Answer
$F_0\gt F_{1-α,n_1-1,n_2-1}$: null hypothesis is rejected.
There is enough evidence to conclude that the variability in wait time in the single line is less than that for the multiple lines.
Work Step by Step
$s_1,n_1~and~d.f._1$ refer to single line and $s_2,n_2~and~d.f._2$ refer to multiple lines.

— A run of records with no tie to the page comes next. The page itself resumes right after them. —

/-- The words of 30_encoding.md R73's patterns, RSVD, B1, B0 and OP written out bit by bit. -/
theorem test_decode_nop : decode 0b00000000_00000000_00000000_00000000#32 = some .nop := by decide
theorem test_decode_clear : decode 0b00000000_00000000_00000000_00000001#32 = some .clear := by decide
theorem test_decode_add2 :
    decode 0b00000000_00110100_00010010_00000010#32 = some (.add2 0b00010010#8 0b00110100#8) := by decide
theorem test_decode_add1 : decode 0b00000000_00000000_10000001_00000011#32 = some (.add1 0b10000001#8) := by decide
theorem test_decode_buf : decode 0b00000000_00000000_00000000_00000100#32 = some .buf := by decide

/-- DC9 to DC14. -/
theorem test_decode_illegal :
    [0x00000100#32, 0x01000002#32, 0x00010003#32, 0x00000104#32, 0x00000005#32, 0x000000FF#32, 0xFFFFFFFF#32].all
      (fun w => decode w = none) = true := by decide

/-! ### The arithmetic -/

/-- The header of E7. -/
def header : List Byte :=
  [0x45, 0x00, 0x00, 0x73, 0x00, 0x00, 0x40, 0x00, 0x40, 0x11, 0x00, 0x00, 0xC0, 0xA8, 0x00, 0x01, 0xC0, 0xA8,
    0x00, 0xC7]

/-- A6, A9 and A12. -/
theorem test_sum :
    (sumBytes .little 0#32 [0x12, 0x34, 0x56]).1 = 0x00003468#32 ∧
    (sumBytes .big 0#32 [0x12, 0x34, 0x56]).1 = 0x0000128A#32 ∧
    checksum .little [0xFF, 0x00, 0xFF] = 0xFE01#16 ∧ checksum .big [0xFF, 0x00, 0xFF] = 0x0000#16 ∧
    checksum .little header = 0x61B8#16 ∧ checksum .big header = 0xB861#16 := by decide

/-- A13, A16 and A19 to A25. -/
theorem test_result :
    result 0x00000000#32 = 0xFFFF#16 ∧ result 0x00010000#32 = 0xFFFE#16 ∧ result 0x7FFF80FF#32 = 0xFF00#16 ∧
    result 0x7FFFFFFF#32 = 0x8000#16 ∧ result 0x80000000#32 = 0x8000#16 ∧ result 0x80007FFF#32 = 0x0001#16 ∧
    result 0xFFFF0000#32 = 0x0001#16 ∧ result 0xFFFFFFFF#32 = 0x0001#16 ∧ result 0x8000FFFE#32 = 0x8001#16 := by
  decide

/-- A26 to A31. -/
theorem test_accAdd :
    accAdd 0x7FFFFFFF#32 0x0001#16 = (0x80000000#32, true) ∧ accAdd 0x7FFFFFFF#32 0#16 = (0x7FFFFFFF#32, false) ∧
    accAdd 0x7FFF0000#32 0xFFFF#16 = (0x7FFFFFFF#32, false) ∧ accAdd 0x7FFFFF00#32 0x0100#16 = (0x80000000#32, true) ∧
    accAdd 0x80000000#32 0xFFFF#16 = (0x8000FFFF#32, false) ∧ accAdd 0xFFFFFFFF#32 1#16 = (0#32, false) := by decide

/-! ### States for the steps -/

/-- A window base that is not the reset's: 0x20 * 0x400 = 0x8000. -/
def params (e : Endian) : Params := ⟨e, 0x400#27⟩

/-- A state with the ACC and the STATUS of a test vector's row (R28). -/
def st (e : Endian) (acc status : Word) : State :=
  { State.resetWith (params e) with
    acc := acc
    busy := status.getLsbD 0
    ovf := status.getLsbD 1
    tail := status.getLsbD 2
    tailv := status.getLsbD 3
    err := status.getLsbD 4
    errcode := status.extractLsb' 8 4 }

/-- SRC and LEN set. -/
def at_ (s : State) (src len : Word) : State := { s with src := src, len := len }

/-- Bytes of ordinary memory from 0x1000 upward. -/
def memAt (m : List Byte) : Memory := (List.range m.length).zip m |>.map fun c => (0x1000 + c.1, c.2)

/-- A BUF over `m` at 0x1000, accepted in `s`, with nothing read. -/
def flying (s : State) (m : List Byte) : State :=
  { (at_ s 0x1000#32 (BitVec.ofNat 32 m.length)).startEngine with mem := memAt m }

/-- The same with all bytes read. -/
def landed (s : State) (m : List Byte) : State := { flying s m with engBytes := m }

/-- The state after a step. -/
def nextOf : Host.Outcome State Fault Refusal → State
  | .next s => s
  | .fault _ => State.reset
  | .refused _ => State.reset

/-- ACC, STATUS and RESULT after a step. -/
def seen (o : Host.Outcome State Fault Refusal) : Word × Word × Word :=
  ((nextOf o).acc, (nextOf o).statusWord, (nextOf o).readReg .result)

/-- The step that writes the word `w` to CMD at `s`. -/
def cmd (s : State) (w : Word) : Host.Outcome State Fault Refusal := step (s.offer (hostWR s.params .cmd w))

/-- The step that writes `v` to a register. -/
def wr (s : State) (r : Reg) (v : Word) : State := nextOf (step (s.offer (hostWR s.params r v)))

/-- The port's answer to the step that reads a register. -/
def rd (s : State) (r : Reg) : List Response := (nextOf (step (s.offer (hostRD s.params r)))).responses

/-! ### The commands -/

/-- B1. -/
theorem test_nop : seen (cmd (st .little 0x1234 0) 0x00000000) = (0x1234, 0, 0xEDCB) := by decide

/-- R53: a NOP while BUSY = 1 raises BUSY. -/
theorem test_nop_busy : (nextOf (cmd (st .little 0x1234 1) 0)).statusWord = 0x211 := by decide

/-- B3. -/
theorem test_clear_keeps_error : seen (cmd (st .big 5 0x314) 0x00000001) = (0, 0x310, 0xFFFF) := by decide

/-- B4. -/
theorem test_clear_keeps_src : (nextOf (cmd (at_ (st .big 7 0) 0x1000 20) 1)).src = 0x1000 := by decide

/-- B5 and B6. -/
theorem test_add2_overflow :
    seen (cmd (st .little 0x7FFFFFFF 0) 0x00FFFF02) = (0x8000FFFE, 0x2, 0x8001) ∧
    seen (cmd (st .big 0x80000000 0) 0x00FFFF02) = (0x8000FFFF, 0, 0x8000) := by decide

/-- B8 and B9. -/
theorem test_add2_order_and_tailv :
    seen (cmd (st .little 0 0) 0x00341202) = (0x3412, 0, 0xCBED) ∧
    seen (cmd (st .big 0 0) 0x00341202) = (0x1234, 0, 0xEDCB) ∧
    seen (cmd (st .big 1 0x4) 0x00000002) = (1, 0xC, 0xFFFE) := by decide

/-- B11 and B13. -/
theorem test_add1_unshifted :
    seen (cmd (st .little 0 0) 0x0000FF03) = (0xFF, 0x4, 0xFF00) ∧
    seen (cmd (st .big 0 0) 0x0000FF03) = (0xFF, 0x4, 0xFF00) ∧
    seen (cmd (st .big 1 0x4) 0x00000103) = (2, 0xC, 0xFFFD) := by decide

/-- B14 and B16. -/
theorem test_add1_overflow :
    seen (cmd (st .little 0x7FFFFFFF 0) 0x00000103) = (0x80000000, 0x6, 0x8000) ∧
    seen (cmd (st .big 0xFFFFFFFF 0) 0x00000103) = (0, 0x4, 0xFFFF) := by decide

/-- B23 and B24, and the operands of B25, whose sum is 2^32: legal by R125 (log 9). -/
theorem test_buf_range :
    seen (cmd (at_ (st .little 9 0) 0xFFFFFFFF 2) 4) = (9, 0x310, 0xFFF6) ∧
    seen (cmd (at_ (st .little 9 0) 0xFFFFFFFF 0) 4) = (9, 0, 0xFFF6) ∧
    seen (cmd (at_ (st .little 9 0) 1 0xFFFFFFFF) 4) = (9, 0x001, 0xFFF6) := by decide

/-- B22's acceptance: SRC + LEN = 2^32 starts the engine. -/
theorem test_buf_starts :
    (nextOf (cmd (at_ (st .little 0 0) 0xFFFFFFFF 1) 4)).busy = true ∧
    (nextOf (cmd (at_ (st .little 0 0) 0xFFFFFFFF 1) 4)).engSrc = 0xFFFFFFFF := by decide

/-! ### The engine -/

/-- B18's first read (at 0x1000 here): one byte taken, one read performed. -/
theorem test_engine_read :
    (nextOf (step (flying (st .big 0 0) [0x12, 0x34, 0x56]))).engBytes = [0x12] ∧
    (nextOf (step (flying (st .big 0 0) [0x12, 0x34, 0x56]))).engineReads = [0x1000] := by decide

/-- B17, B20 and B21: the commits. -/
theorem test_engine_commit :
    seen (step (landed (st .little 0 0) header)) = (0x00029E45, 0, 0x61B8) ∧
    seen (step (landed (st .big 0 0) header)) = (0x0002479C, 0, 0xB861) ∧
    seen (step (landed (st .big 1 0x4) [0, 0])) = (1, 0xC, 0xFFFE) ∧
    seen (step (landed (st .little 0x7FFFFFFF 0) [0x00, 0x01])) = (0x800000FF, 0x2, 0x7F01) ∧
    seen (step (landed (st .big 0x7FFFFFFF 0) [0x00, 0x01])) = (0x80000000, 0x2, 0x8000) ∧
    seen (step (landed (st .big 0 0) [0x12, 0x34, 0x56])) = (0x128A, 0x4, 0xED75) := by decide

/-- B26: the read that is answered with a bus error. -/
theorem test_engine_abort :
    seen (step { flying (st .little 5 0) [1, 2, 3, 4] with engBytes := [1, 2], busErrs := [0x1002] }) =
      (5, 0x410, 0xFFFA) := by decide

/-! ### The register port, errors and reset -/

/-- RA1 to RA3. -/
theorem test_read_constants :
    rd (st .little 7 0) .id = [.value 0x43530100] ∧ rd (st .big 7 0) .id = [.value 0x43530101] ∧
    rd (st .big 7 0x31E) .cmd = [.value 0] ∧ rd (st .big 7 0x31E) .rsvd = [.value 0] ∧
    rd (st .big 7 0x31E) .status = [.value 0x31E] := by decide

/-- RA4 to RA7. -/
theorem test_write_status :
    (wr (st .little 0x1234 0) .result 0).readReg .result = 0xEDCB ∧
    (wr (st .little 0 0x31E) .status 0x1A).statusWord = 0x4 ∧ (wr (st .little 0 0x31E) .status 0x10).statusWord = 0x0E ∧
    (wr (st .little 0 0x31E) .status 0xFFFFFFE5).statusWord = 0x31E := by decide

/-- RA8 and RA9. -/
theorem test_busy_interlock :
    (wr (at_ (st .little 0 1) 0 8) .len 0).len = 8 ∧ (wr (at_ (st .little 0 1) 0 8) .len 0).statusWord = 0x211 ∧
    seen (cmd (st .little 6 0x211) 1) = (6, 0x211, 0xFFF9) := by decide

/-- RA12: a byte, a halfword, an unaligned and a doubleword access. -/
theorem test_other_accesses :
    [(Width.w8, 0x8000#32), (.w16, 0x8004#32), (.w32, 0x8002#32), (.w64, 0x8008#32)].all (fun c =>
      (nextOf (step ((st .little 7 0).offer (.read c.1 c.2)))).responses = [.busError] ∧
      (nextOf (step ((st .little 7 0).offer (.write c.1 c.2 0)))).statusWord = 0) = true := by decide

/-- The two priorities named in section 2.6. -/
theorem test_error_priority :
    (nextOf (cmd (st .little 0 1) 0x00000005)).statusWord = 0x211 ∧
    (nextOf (cmd (at_ (st .little 0 0) 0xFFFFFFFF 2) 0x00000104)).statusWord = 0x110 := by decide

/-- RS2: reset during a BUF. -/
theorem test_reset_in_flight :
    seen (step ((flying (st .little 9 0x31E) [1, 2, 3]).grant .reset)) = (0, 0, 0xFFFF) ∧
    (nextOf (step ((flying (st .little 9 0x31E) [1, 2, 3]).grant .reset))).len = 0 := by decide

/-- The placed word runs as the first after reset, and a written word is read from the table's numbering. -/
theorem test_first_after_reset :
    seen (step (State.reset.withFetchWord 32 0x00000103)) = (1, 0x4, 0xFFFE) ∧
    decodeTableWord 32 0x00000103 = some (.add1 1) := by decide

/-- ST8 (R78) keeps memory in order. -/
theorem test_store_order :
    (nextOf (step ({ st .little 0 0 with mem := [(1, 0xAA), (9, 0xBB)] }.offer (.store 5 0xCC)))).mem =
      [(1, 0xAA), (5, 0xCC), (9, 0xBB)] := by decide

/-! ### Witnesses: states and operands that meet a statement's hypotheses together

`witness_<Statement>` (with a suffix where it has several clauses); the boundary values of a clause's range where it has
one. -/

/-- An idle and a busy state with an error recorded, and ones with none. -/
def idle : State := st .little 0x7FFFFFFF 0
def idleErr : State := st .big 0x7FFFFFFF 0x31E
def busy : State := flying idle [1, 2]
def busyErr : State := flying (st .big 5 0x214) [1, 2]

theorem inv_of_witness : idle.Inv ∧ idleErr.Inv ∧ busy.Inv ∧ busyErr.Inv ∧ (landed idle [1, 2]).Inv := by
  refine ⟨?_, ?_, ?_, ?_, ?_⟩ <;> constructor <;> decide

theorem witness_DecodeInvertsEncode : decode 0x00FFFF02#32 = some (.add2 0xFF#8 0xFF#8) := by decide

theorem witness_OpcodeMapSelectsCommand :
    decode 0x00FFFF02#32 ≠ none ∧ decode 0x00000004#32 ≠ none ∧ decode 0x01000002#32 = none := by decide

theorem witness_IllegalWordOnlyRecordsError : idle.busy = false ∧ decode 0x00000005#32 = none := by decide

theorem witness_StepRunsDecodedCommand :
    (idle.offer (hostCMD idle.params .buf)).nextTurn = .host ∧
    (idle.offer (hostCMD idle.params .buf)).host = .write .w32 (Params.base idle.params + 4#32) 4#32 :: [] ∧
    decode 4#32 = some .buf := by decide

theorem witness_StepRunsDecodedCommand_placed : decodeTableWord 32 0x00FFFF02 = some (.add2 0xFF 0xFF) := by decide

theorem witness_IssueChecksBusyThenDecodes :
    busy.busy = true ∧ idle.busy = false ∧ decode 0x00000005#32 = none ∧ decode 0x00000004#32 = some .buf ∧
    decode 0x00000000#32 = some .nop ∧ Instr.nop ≠ .buf := by decide

theorem witness_BusyLocksOperandRegisters : busy.busy = true ∧ busyErr.busy = true := by decide

theorem witness_IdleRegisterWritesStore : idle.busy = false := by decide

theorem witness_ReadOnlyWritesIgnored : Reg.rsvd = .id ∨ Reg.rsvd = .result ∨ Reg.rsvd = .rsvd := by decide

/-- A commit after a STATUS write sets OVF and TAILV again. -/
theorem witness_StatusWriteOneToClear : ∃ s t : State, s.commits ∧ step s = .next t ∧
    (sumBytes s.params.hostEndian s.engAcc0 s.settledBytes).2 = true ∧ s.engTail0 = true :=
  ⟨landed (st .little 0x7FFFFFFF 4) [1, 0], _, ⟨by decide, by decide, by decide⟩, rfl, by decide, by decide⟩

/-- A byte access of the window's first byte, an unaligned word at its last byte, and a doubleword inside. -/
theorem witness_OtherWindowAccessesRefused :
    [(Width.w8, 0x8000#32), (.w32, 0x801F#32), (.w64, 0x8018#32)].all (fun c =>
      decide ((Params.base idle.params).toNat ≤ c.2.toNat ∧ c.2.toNat < (Params.base idle.params).toNat + 0x20 ∧
        (c.1 ≠ .w32 ∨ c.2.toNat % 4 ≠ 0))) = true := by decide

/-- A doubleword whose last byte is the window's first, and a halfword that does the same. -/
theorem witness_AccessesTouchingWindowRefused :
    (∃ y ∈ touched .w64 0x7FF9#32, idle.inWindow y = true) ∧ idle.inWindow 0x7FF9#32 = false ∧
    (∃ y ∈ touched .w16 0x7FFF#32, idle.inWindow y = true) ∧ idle.inWindow 0x7FFF#32 = false :=
  ⟨⟨0x8000#32, List.mem_map.mpr ⟨7, by decide, by decide⟩, by decide⟩, by decide,
    ⟨0x8000#32, List.mem_map.mpr ⟨1, by decide, by decide⟩, by decide⟩, by decide⟩

/-- A canonical memory that lists the byte just below the window, which a halfword write to it touches. -/
theorem witness_AccessesTouchingWindowRefused_forgets :
    (let s : State := { idle with mem := [(0x7FFF, 0xAB)] }
     s.mem.wf = true ∧ s.inWindow 0x7FFF#32 = false ∧ Memory.read s.mem 0x7FFF ≠ none ∧
      s.inWindow 0x8000#32 = true) ∧
    0x7FFF#32 ∈ touched .w16 0x7FFF#32 ∧ 0x8000#32 ∈ touched .w16 0x7FFF#32 :=
  ⟨by decide, List.mem_map.mpr ⟨0, by decide, by decide⟩, List.mem_map.mpr ⟨1, by decide, by decide⟩⟩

$H_0:~σ_1=σ_2$ versus $H_1:σ_1\ltσ_2$
$s_1=\sqrt {\frac{∑(x_{1_i}-x ̅_1)^2}{n_1-1}}=0.574$
$s_2=\sqrt {\frac{∑(x_{2_i}-x ̅_2)^2}{n_2-1}}=1.012$
$F_0=\frac{s_1^2}{s_2^2}=\frac{0.574^2}{1.012^2}=0.32$
$d.f_1=n_1-1=20-1=19$
$d.f_2=n_2-1=20-1=19$
Left-tailed test:
$F_{α,n_1-1,n_2-1}=F_{0.05,19,19}=2.12$
(According to table VIII, for $d.f._1=20$, the closest value to 19, $d.f._2=20$, the closest value to 19, and area in the right tail = 0.05)
$F_{1-α,n_1-1,n_2-1}=F_{0.95,19,19}=\frac{1}{F_{0.05,19,19}}=\frac{1}{2.12}=0.47$
Since $F_0\lt F_{1-α,n_1-1,n_2-1}$, we reject the null hypothesis.